■ **REQUIRED WORK**:
Transcribe, verbatim, every line from the start of the entries through the line that contains "let n := rndDiv"; include both boundary lines and omit all others.

....

-- ==== Sys2Proof/Machine/Exact.lean ====
section
/-! DEFINITION. Exact arithmetic for the sample values: complex integers, sums of square roots and their exact rounding
(R193, R197, R206), cosines (R181, R152), gains in 0.25 dB (R154). -/

namespace Sys2Proof.Machine

/-- Complex product and sum. -/
def cmul (a b : Int × Int) : Int × Int := (a.1 * b.1 - a.2 * b.2, a.1 * b.2 + a.2 * b.1)
def cadd (a b : Int × Int) : Int × Int := (a.1 + b.1, a.2 + b.2)

/-- A complex value times an integer. -/
def cscale (k : Int) (a : Int × Int) : Int × Int := (k * a.1, k * a.2)

/-- |w|². -/
def mag2 (w : Int × Int) : Nat := (w.1 * w.1 + w.2 * w.2).toNat

/-! ## Square roots -/

/-- The integer square root, by bits. -/
def sqrtSearch (n : Nat) : Nat → Nat → Nat
  | 0, b => b
  | k + 1, b => sqrtSearch n k (if (b + 2 ^ k) * (b + 2 ^ k) ≤ n then b + 2 ^ k else b)

/-- √n in units of 2^−k, rounded down. -/
def rootBits (k n : Nat) : Nat := sqrtSearch (n * 4 ^ k) (n.log2 / 2 + 1 + k) 0

/-- Σ c √n over the pairs (c, n) in units of 2^−k, each root rounded down. -/
def rootSum (k : Nat) (l : List (Int × Nat)) : Int := l.foldl (fun a (x : Int × Nat) => a + x.1 * ((rootBits k x.2 : Nat) : Int)) 0

/-- The sign of Σ c √n, exactly. The sum is within Σ|c| units of `rootSum`. When that does not settle the sign, the second
precision does: a sum of m roots that is not 0 is an algebraic integer of degree at most 2^m whose conjugates lie below 2^b, so
it is at least 2^(−b · 2^m). -/
def rootSign (l : List (Int × Nat)) : Int :=
  let e := l.foldl (fun a x => a + x.1.natAbs) 0
  let v := rootSum 64 l
  if e < v.natAbs then v.sign
  else
    let b := (l.foldl (fun (a : Nat) (x : Int × Nat) => a + x.1.natAbs * (x.2 + 1)) 0).log2 + 1
    let w := rootSum (b * 2 ^ l.length + b + 2) l
    if e < w.natAbs then w.sign else 0

/-- A sum that is not negative, divided by `den`, to nearest, ties up: the estimate `n` is within 1. -/
def roundRootsUp (den : Nat) (l : List (Int × Nat)) : Int :=
  let n := rndDiv (rootSum 64 l) (den * 2 ^ 64)
  let least (h : Int) : Bool := decide (0 ≤ rootSign ((-(h * den), 1) :: l.map fun x => (2 * x.1, x.2)))
  if least (2 * n + 1) then n + 1 else if least (2 * n - 1) then n else n - 1

/-- Σ c √n / den to nearest, ties away from zero, exactly (rnd of R171). -/
def roundRoots (den : Nat) (l : List (Int × Nat)) : Int :=
  if rootSign l < 0 then -roundRootsUp den (l.map fun x => (-x.1, x.2)) else roundRootsUp den l

/-! ## Angles -/

/-- π × 2^80, rounded down. -/
abbrev piScaled : Nat := 3797952473636338580787993

/-- The scale of the cosines, 2^80. -/
abbrev cosOne : Int := 1208925819614629174706176

/-- `k` terms of the cosine series, from the term `t` of degree `2i`, for the square `sq` of the angle. -/
def cosSeries (sq : Int) : Nat → Nat → Int → Int
  | 0, _, _ => 0
  | k + 1, i, t => t + cosSeries sq k (i + 1) (-(t * sq / cosOne) / (((2 * i + 1) * (2 * i + 2) : Nat) : Int))

/-- cos(π a/b) × 2^80 for a ≤ b, to 2^−70; exact where the cosine is rational. -/
def cosPi (a b : Nat) : Int :=
  if 2 * a = b then 0 else if 3 * a = b then cosOne / 2 else if 3 * a = 2 * b then -(cosOne / 2)
  else
    let m := min a (b - a)
    let ang : Int := ((piScaled * m / b : Nat) : Int)
    let c := cosSeries (ang * ang / cosOne) 24 0 cosOne
    if a = m then c else -c

/-- cos of `i`/2^18 turns, times 2^80. -/
def turnCos (i : Nat) : Int :=
  let m := i % 262144
  cosPi (min m (262144 - m)) 131072

/-- e^(jφ) for φ of `i`/2^18 turns, times 2^80. -/
def phasor (i : Nat) : Int × Int := (turnCos i, turnCos (i + 196608))

/-! ## Gains -/

/-- The scale of `gainScaled`: 10 · 2^60. -/
abbrev gainOne : Nat := 11529215046068469760

/-- The largest number built from `base` by powers of two below 2^k whose 80th power is at most gainOne^80 · 10^g. -/
def gainSearch (g : Int) : Nat → Nat → Nat
  | 0, base => base
  | k + 1, base =>
    gainSearch g k (if (base + 2 ^ k) ^ 80 * 10 ^ (-g).toNat ≤ gainOne ^ 80 * 10 ^ g.toNat then base + 2 ^ k else base)

/-- A gain of g × 0.25 dB as an amplitude, 10^(g/80), in units of 1/gainOne, rounded down (exact at multiples of 20 dB). -/
def gainScaled (g : Int) : Nat := if g = 0 then gainOne else gainSearch g 70 0

end Sys2Proof.Machine
end

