-- ==== Sys2Proof/Machine/Chains.lean ====
section
/-! DEFINITION. Carrier chains: clean conversions, segments, the kind of every sample and the code of every block
(R147–R166). Ticks are chip ticks; stamps are multiples of the sample period counted from tick 0 of a frame. -/

namespace Sys2Proof.Machine

/-! ## Rates -/

/-- The sample period of a rate code (R149). -/
def period (k : Nat) : Nat := 2 ^ k

/-- The group delay D_k in ticks (R151). -/
def groupDelay (k : Nat) : Nat := 28 * 2 ^ (k - 1) - 5

/-- The live rate code and enable of a carrier of a cell. -/
def Dev.rate (d : Dev) (c k : Nat) : Nat := d.f (.carrCfg c k) 26 24
def Dev.carrOn (d : Dev) (c k : Nat) : Bool := d.fb (.carrCfg c k) 31

/-- Carrier state: RX carriers at 8·path + k, TX carriers at 512 + 8·path + k. -/
def carrIndex (c k : Nat) : Nat := if c < 64 then 512 + 8 * c + k else 8 * (c - 64) + k
def Dev.carrOf (d : Dev) (c k : Nat) : Carr := d.carrier (carrIndex c k)

/-- The rate code that holds for stamp `s` (R158). -/
def Dev.rateAt (d : Dev) (c k s : Nat) : Nat := (d.cfgAt s).rate c k

/-- BR_EN for stamp `s`. -/
def Dev.bridgeOn (d : Dev) (c k s : Nat) : Bool := (d.cfgAt s).fb (.carrCfg c k) 8

/-! ## Clean conversions (R157) -/

/-- The first tick of the path block that holds tick `t`. -/
def Dev.blockStart (d : Dev) (t : Nat) : Nat := d.tb.t0 + (t - d.tb.t0) / 16 * 16

/-- Every tick from `a` to `b` is a conversion in RUN. -/
def Dev.inRun (d : Dev) (p a b : Nat) : Bool :=
  (match (d.rx p).runFrom with
   | some t => decide (t ≤ a)
   | none => false) || (d.rx p).spans.any fun x => decide (x.1 ≤ a) && decide (b ≤ x.2)

/-- A path block from `a`'s to `b`'s holds a tick at which the cell is marked 0b10. -/
def Dev.marked (d : Dev) (p a b : Nat) : Bool :=
  let lo := d.blockStart a
  let hi := d.blockStart b + 15
  (d.rx p).dirty.any (fun x => decide (x.1 ≤ hi) && decide (lo ≤ x.2)) ||
  match (d.rx p).notReadyFrom with
  | some t => decide (t ≤ hi)
  | none => false

/-- Every conversion from `a` to `b` is clean. -/
def Dev.clean (d : Dev) (p a b : Nat) : Bool := d.inRun p a b && !d.marked p a b

/-- The ticks from `a` to `b` lie in one segment of a carrier. -/
def Dev.oneSegment (d : Dev) (c k a b : Nat) : Bool :=
  !(d.carrOf c k).disc.any fun x => decide (a < x) && decide (x ≤ b)

/-! ## Kinds (R159–R161): 0 valid, 1 coarse, 2 invalid, 3 substituted -/

/-- The kind of the chain output at stamp `s` of carrier `k` of RX path `p`. -/
def Dev.chainKind (d : Dev) (p k s : Nat) : Nat :=
  let g := groupDelay (d.rateAt (64 + p) k s)
  if d.clean p (s - g) (s + g) ∧ d.oneSegment (64 + p) k (s - g) (s + g) ∧ g ≤ s then 0
  else if d.bridgeOn (64 + p) k s ∧ d.clean p s s then 1 else 2

/-- The largest admissible half-length of the bridge window at stamp `s`, at most `h` (R160). -/
def Dev.bridgeHalf (d : Dev) (p k s : Nat) : Nat → Nat
  | 0 => 0
  | h + 1 =>
    if d.clean p (s - (h + 1)) (s + (h + 1)) ∧ d.oneSegment (64 + p) k (s - (h + 1)) (s + (h + 1)) then h + 1
    else d.bridgeHalf p k s h

/-- The bound on the half-length: from the bridge length, and D_k. -/
def Dev.bridgeBound (d : Dev) (p k s : Nat) : Nat :=
  let l := (d.cfgAt s).f (.carrBridge (64 + p) k) 15 0 + 1
  min (if l % 2 = 0 then l / 2 - 1 else (l - 1) / 2) (groupDelay (d.rateAt (64 + p) k s))

/-! ## NCO (R152, R153) -/

/-- The correction that synthesiser `n` held at chip tick `t`. -/
def Dev.corrAt (d : Dev) (n t : Nat) : Nat := (d.syn n).corrs.foldl (fun c e => if t < e.1 then e.2 else c) (d.syn n).corr

/-- The NCO phase of carrier `k` of cell `c` at chip tick `t`, in 1/19,660,800 turns: F τ, PHASE and the correction of the LO
that the cell selects, with the settings of that tick. A correction is what is added to cancel the error (DEDUCED, log
entry 39). -/
def Dev.turnAt (d : Dev) (c k t : Nat) : Nat :=
  let g := d.cfgAt t
  ((sx 24 (g.f (.carrNco c k) 23 0) * (d.inFrame t : Nat) +
    300 * ((g.f (.carrPhase c k) 15 0 + d.corrAt (g.synOf c) t : Nat) : Int)) % 19660800).toNat

/-- φ quantised to 18 bits (R152). -/
def Dev.phaseAt (d : Dev) (c k t : Nat) : Nat :=
  let n := d.turnAt c k t
  (n / 75 + (if n % 75 ≠ 0 ∧ Config.phaseUp n then 1 else 0)) % 262144

/-! ## Half-band stages (R150, R151) -/

/-- A tap of a half-band filter in units of 2^−40: 1/2 in the centre, 0 at every other even distance. -/
def hbCoef (final : Bool) (o : Nat) : Int :=
  if o = 0 then 2 ^ 39 else if o % 2 = 0 then 0 else Config.hbTap final o

/-- How far a half-band filter reaches: 47 and 11 taps (Table 6.1). -/
def hbReach (final : Bool) : Nat := if final then 23 else 5

/-- One half-band filter over the values at the ticks `step` apart, centred at `t`. -/
def hbSum (final : Bool) (step : Nat) (f : Nat → Int × Int) (t : Nat) : Int × Int :=
  let n := hbReach final
  (List.range (2 * n + 1)).foldl (fun a i =>
    cadd a (cscale (hbCoef final (max i n - min i n)) (f (t + i * step - n * step)))) (0, 0)

/-- The output of stage `i` of a receive chain of rate code `k`, in units of 2^(−40 i): the last stage has the final form. -/
def decimated (k : Nat) (f : Nat → Int × Int) : Nat → Nat → Int × Int
  | 0, t => f t
  | i + 1, t => hbSum (i + 1 == k) (2 ^ i) (decimated k f i) t

/-- The output of a transmit chain of rate code `k` after `n` stages, in units of 2^(−40 n), from its samples at the stamps
counted from `t0`: the first stage has the final form, and each doubles the rate. -/
def interpolated (k t0 : Nat) (f : Nat → Int × Int) : Nat → Nat → Int × Int
  | 0, t => f t
  | n + 1, t =>
    let step := 2 ^ (k - n - 1)
    hbSum (n == 0) step (fun u => if t0 ≤ u ∧ (u - t0) % (2 * step) = 0 then cscale 2 (interpolated k t0 f n u) else (0, 0)) t

/-! ## Receive chains (R147, R154, R156, R160) -/

/-- The calibration values in force of the kinds of a cell at a tick. -/
def Dev.calValues (d : Dev) (c t : Nat) : List (List Word) :=
  (calKinds (.cell (Fin.ofNat 128 c))).map fun k => d.calApplied (.cell (Fin.ofNat 128 c)) k t

/-- The path sample of a conversion: the 12-bit codes at the scale of the carriers, after the DC and I/Q correction (R128,
R154, R219). -/
def Dev.pathSample (d : Dev) (p t : Nat) : Int × Int :=
  let vs := d.calValues (64 + p) t
  let s := Config.adcSample p t
  if vs.all (·.isEmpty) then (16 * s.1.toInt, 16 * s.2.toInt) else Config.rxCorrected p t vs

/-- x(t) e^(−jφ(t)), times 2^80. -/
def Dev.mixed (d : Dev) (p k t : Nat) : Int × Int :=
  let e := phasor (d.phaseAt (64 + p) k t)
  cmul (d.pathSample p t) (e.1, -e.2)

/-- `v / den` rounded to a code: exact where it is one, else within one code of the nearest (log entry 3). -/
def nearCode (v : Int) (den : Nat) (e : Fin 3) : Int :=
  if v % den = 0 then v / den else rndDiv v den + e.val - 1

/-- A complex value over `den` as 16-bit codes before saturation. -/
def nearCodes (v : Int × Int) (den : Nat) (e : Fin 3 × Fin 3) : Int × Int := (nearCode v.1 den e.1, nearCode v.2 den e.2)

/-- Saturate, and say whether that changed the value. -/
def saturate (v : Int × Int) : (Int × Int) × Bool :=
  ((sat16 v.1, sat16 v.2), decide (sat16 v.1 ≠ v.1) || decide (sat16 v.2 ≠ v.2))

/-- GAIN of a carrier for stamp `s`, in units of 1/gainOne (R154). -/
def Dev.gainAt (d : Dev) (c k s : Nat) : Int := (gainScaled (sx 8 ((d.cfgAt s).f (.carrGain c k) 7 0)) : Nat)
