-- ==== Sys2Proof/Machine/Link.lean ====
section
/-! DEFINITION. Lanes and lane groups: detectors, training, restriping, shedding, sleep of a direction, and the state of
the chord hops (R242–R268, R285, R361, R370). -/

namespace Sys2Proof.Machine

/-! ## Configuration and locations -/

/-- LG_CFG of a group. -/
def Dev.lgEn (d : Dev) (g : Nat) : Bool := d.fb (.lgCfg g) 31
def Dev.lgRate (d : Dev) (g : Nat) : Nat := d.f (.lgCfg g) 17 16
def Dev.lanes (d : Dev) (g : Nat) : Nat := d.f (.lgCfg g) 15 0
def Dev.laneList (d : Dev) (g : Nat) : List Nat := bitList 16 (d.lanes g)

/-- The enabled group of a lane. -/
def Dev.groupOf (d : Dev) (n : Nat) : Option Nat := [0, 1, 2].find? fun g => d.lgEn g && nbit (d.lanes g) n

/-- Locations of lanes; the lowest RX and TX lane of a group. -/
def Dev.rxLoc (d : Dev) (n : Nat) : BitVec 16 := d.locOf 5 (16 + n)
def Dev.lowRx (d : Dev) (g : Nat) : BitVec 16 := d.locOf 5 (16 + lowBit 16 (d.lanes g) 0)
def Dev.lowTx (d : Dev) (g : Nat) : BitVec 16 := d.locOf 5 (lowBit 16 (d.lanes g) 0)

/-- RXOK being sent, and the ready lanes of a group (R252). -/
def Dev.rxok (d : Dev) (g : Nat) : Nat :=
  (d.laneList g).foldl (fun n i => if (d.lane i).rxok then n + 2 ^ i else n) 0
def Dev.readyMask (d : Dev) (g : Nat) : Nat :=
  (d.laneList g).foldl (fun n i => if (d.lane i).ready then n + 2 ^ i else n) 0

/-- Every lane of the group sleeps at the partner (R265). -/
def Dev.peerAsleep (d : Dev) (g : Nat) : Bool :=
  !(d.laneList g).isEmpty && (d.laneList g).all fun i => (d.lane i).psleep

/-! ## Superblocks (R246, Table 10.2) -/

/-- Line rate in 100 kb/s. -/
def lineRate (code : Nat) : Nat :=
  match code with
  | 0 => 103125
  | 1 => 265625
  | _ => 531250

/-- The ticks of `k` superblocks of 64 blocks of 66 bits, rounded up. -/
def sbTicks (code k : Nat) : Nat := (k * 4224 * 196608 + lineRate code * 10 - 1) / (lineRate code * 10)

/-- Superblocks opened since SEQ was noted. -/
def sbCount (code n : Nat) : Nat := n * lineRate code * 10 / (4224 * 196608)

/-- SEQ of the superblock being sent. -/
def Dev.seqNow (d : Dev) (g : Nat) : Nat :=
  let x := d.lg g
  if x.st = .train ∨ x.st = .run ∨ (x.st = .rate ∧ d.now < x.rateAt + sbTicks x.rate 16) then
    (x.seq + sbCount x.rate (d.now - x.seqAt)) % 16
  else 0

/-- The `k`-th superblock boundary that a group opens after now. -/
def Dev.boundaryAfter (d : Dev) (g k : Nat) : Nat :=
  let x := d.lg g
  x.seqAt + sbTicks x.rate (sbCount x.rate (d.now - x.seqAt) + k)

/-- A superblock opens now. -/
def Dev.atBoundary (d : Dev) (g : Nat) : Bool := d.boundaryAfter g 0 == d.now

/-- The first superblock boundary from now on, and the first with SEQ 0. -/
def Dev.boundaryFrom (d : Dev) (g : Nat) : Nat := d.boundaryAfter g (if d.atBoundary g then 0 else 1)
def Dev.seqZero (d : Dev) (g : Nat) : Nat :=
  d.boundaryAfter g (if d.atBoundary g && d.seqNow g == 0 then 0 else 16 - d.seqNow g)

/-- The virtual channel of a packet in transmission (Table 11.1). -/
def Sent.vc (s : Sent) : Nat := match s.words with
  | w :: _ => w.toNat / 16 % 8
  | [] => 0

/-- The final reply of a tag has not left: it waits for the lanes or is on them, or the service path holds it. -/
def Dev.finalWaits (d : Dev) (tag : Option (BitVec 8)) : Bool :=
  let mine (r : Reply) : Bool := r.finalOf.isSome && r.finalOf == tag
  let is (p : Pkt) : Bool := match p with
    | .reply r => mine r
    | _ => false
  (d.queueOf d.upGroup 0).any is || (d.queueOf d.upGroup 1).any is || d.jtag.wait.any mine ||
  d.jtag.out.any (fun p => p.fin.isSome && p.fin == tag) ||
  match d.wire d.upGroup with
  | some s => is s.pkt
  | none => false

/-! ## Capacity and shedding (R261, R285, R287, R370) -/

/-- The order of R370: the enabled contexts of a direction, VC2 before VC5 and lower numbers first. -/
def Dev.streamOrder (d : Dev) (tx : Bool) : List Nat :=
  (List.range 4).flatMap fun pr =>
    (List.range 128).filter fun x => d.ctxOn x && d.ctxTx x == tx && d.ctxPrio x == pr

/-- Packet interval S of a sample period (R282). -/
def interval (p : Nat) : Nat := if p ≤ 16 then 256 else 16 * p

/-- Blocks of a full packet. -/
def fullBlocks (p : Nat) : Nat := if p ≤ 16 then 16 / p else 1

/-- PLEN of a SAMPLE packet (R281). -/
def samplePlen (m nblk : Nat) : Nat := 4 + (nblk * m + 1) / 2

/-- Mantissa width by COMP. -/
def mantOf (comp : Nat) : Nat :=
  match comp with
  | 0 => 16
  | 1 => 7
  | 2 => 9
  | _ => 12

/-- Wire rate of a receive context (R285) in units of 1,966.08 × 64 / 2,048 Mb/s. -/
def Dev.wireRate (d : Dev) (x : Nat) : Nat :=
  let p := d.ctxPeriod x
  samplePlen (mantOf (d.ctxComp x)) (fullBlocks p) * (2048 / interval p)

/-- A sum of wire rates fits C for `m` lanes of a rate (R285). -/
def fitsC (sum code m : Nat) : Bool :=
  decide (sum * 196608 * 64 * 720 ≤ lineRate code * (63 * m - 1) * 100 * 2048)

/-- Rate of a context in units of 15.36 MS/s. -/
def Dev.ctxUnits (d : Dev) (x : Nat) : Nat := 128 / d.ctxPeriod x

/-- The chord limit of R187 in units of 15.36 MS/s. -/
def chordLimit (code : Nat) : Nat :=
  match code with
  | 0 => 128
  | 1 => 256
  | _ => 512

/-- The longest leading run that a test admits. -/
def leadRun (ok : List Nat → Bool) (l : List Nat) : Nat :=
  (List.range (l.length + 1)).foldl (fun n i => if ok (l.take i) then max n i else n) 0

/-- The contexts outside that run. -/
def outside (ok : List Nat → Bool) (l : List Nat) : List Nat := l.drop (leadRun ok l)

/-- A context enabled for a direction counts at group H: chord contexts only at the head. -/
def Dev.countsH (d : Dev) (x : Nat) : Bool := !d.ctxChord x || d.role == 1

/-- The contexts that the capacity test of group `g` alone sheds, for `m` lanes (R261, R371). -/
def Dev.capacityShed (d : Dev) (g m : Nat) : List Nat :=
  if g = 0 then
    outside (fun l => fitsC ((l.filter d.countsH).foldl (fun n x => n + d.wireRate x) 0) (d.lg 0).rate m)
      (d.streamOrder false)
  else
    outside (fun l => decide (((l.filter d.ctxChord).foldl (fun n x => n + d.ctxUnits x) 0) * 8 ≤
      chordLimit (d.lgRate g) * m)) (d.streamOrder (g == 2))

/-- The step of the ladder in force, and its BEAM_CAP (Table 15.5). -/
def Dev.beamCap (d : Dev) : Nat := d.f (.plStep d.pwr.step) 13 8

/-- The contexts that BEAM_CAP alone sheds, of both directions (R361, R371). -/
def Dev.beamShed (d : Dev) : List Nat :=
  let ok (l : List Nat) : Bool := decide ((l.foldl (fun n x => n + d.ctxUnits x) 0) ≤ 32 * d.beamCap)
  outside ok (d.streamOrder false) ++ outside ok (d.streamOrder true)

/-- A context is shed: by the capacity test of a group, or by BEAM_CAP (R370). -/
def Dev.shed (d : Dev) (x : Nat) : Bool :=
  [0, 1, 2].any (fun g => (d.lg g).shed.contains x) || d.pwr.shed.contains x

/-- The first stamp of the packet interval of a context that holds stamp `t` (R282). -/
def Dev.intervalAt (d : Dev) (x t : Nat) : Nat :=
  let s := interval (d.ctxPeriod x)
  d.tb.t0 + (t - d.tb.t0) / s * s

/-- The tick since which the ladder sheds a context. -/
def Dev.shedFrom (d : Dev) (x : Nat) : Nat := Tbl.get (fun _ => 0) d.pwr.shedFrom x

....

■ **TASK OUTPUT**:
-- ==== Sys2Proof/Machine/Exact.lean ====
section
/-! DEFINITION. Exact arithmetic for the sample values: complex integers, sums of square roots and their exact rounding
(R193, R197, R206), cosines (R181, R152), gains in 0.25 dB (R154). -/

namespace Sys2Proof.Machine

/-- Complex product and sum. -/
def cmul (a b : Int × Int) : Int × Int := (a.1 * b.1 - a.2 * b.2, a.1 * b.2 + a.2 * b.1)
def cadd (a b : Int × Int) : Int × Int := (a.1 + b.1, a.2 + b.2)

/-- A complex value times an integer. -/
def cscale (k : Int) (a : Int × Int) : Int × Int := (k * a.1, k * a.2)

/-- |w|². -/
def mag2 (w : Int × Int) : Nat := (w.1 * w.1 + w.2 * w.2).toNat

/-! ## Square roots -/

/-- The integer square root, by bits. -/
def sqrtSearch (n : Nat) : Nat → Nat → Nat
  | 0, b => b
  | k + 1, b => sqrtSearch n k (if (b + 2 ^ k) * (b + 2 ^ k) ≤ n then b + 2 ^ k else b)

/-- √n in units of 2^−k, rounded down. -/
def rootBits (k n : Nat) : Nat := sqrtSearch (n * 4 ^ k) (n.log2 / 2 + 1 + k) 0

/-- Σ c √n over the pairs (c, n) in units of 2^−k, each root rounded down. -/
def rootSum (k : Nat) (l : List (Int × Nat)) : Int := l.foldl (fun a (x : Int × Nat) => a + x.1 * ((rootBits k x.2 : Nat) : Int)) 0

/-- The sign of Σ c √n, exactly. The sum is within Σ|c| units of `rootSum`. When that does not settle the sign, the second
precision does: a sum of m roots that is not 0 is an algebraic integer of degree at most 2^m whose conjugates lie below 2^b, so
it is at least 2^(−b · 2^m). -/
def rootSign (l : List (Int × Nat)) : Int :=
  let e := l.foldl (fun a x => a + x.1.natAbs) 0
  let v := rootSum 64 l
  if e < v.natAbs then v.sign
  else
    let b := (l.foldl (fun (a : Nat) (x : Int × Nat) => a + x.1.natAbs * (x.2 + 1)) 0).log2 + 1
    let w := rootSum (b * 2 ^ l.length + b + 2) l
    if e < w.natAbs then w.sign else 0

/-- A sum that is not negative, divided by `den`, to nearest, ties up: the estimate `n` is within 1. -/
def roundRootsUp (den : Nat) (l : List (Int × Nat)) : Int :=
  let n := rndDiv (rootSum 64 l) (den * 2 ^ 64)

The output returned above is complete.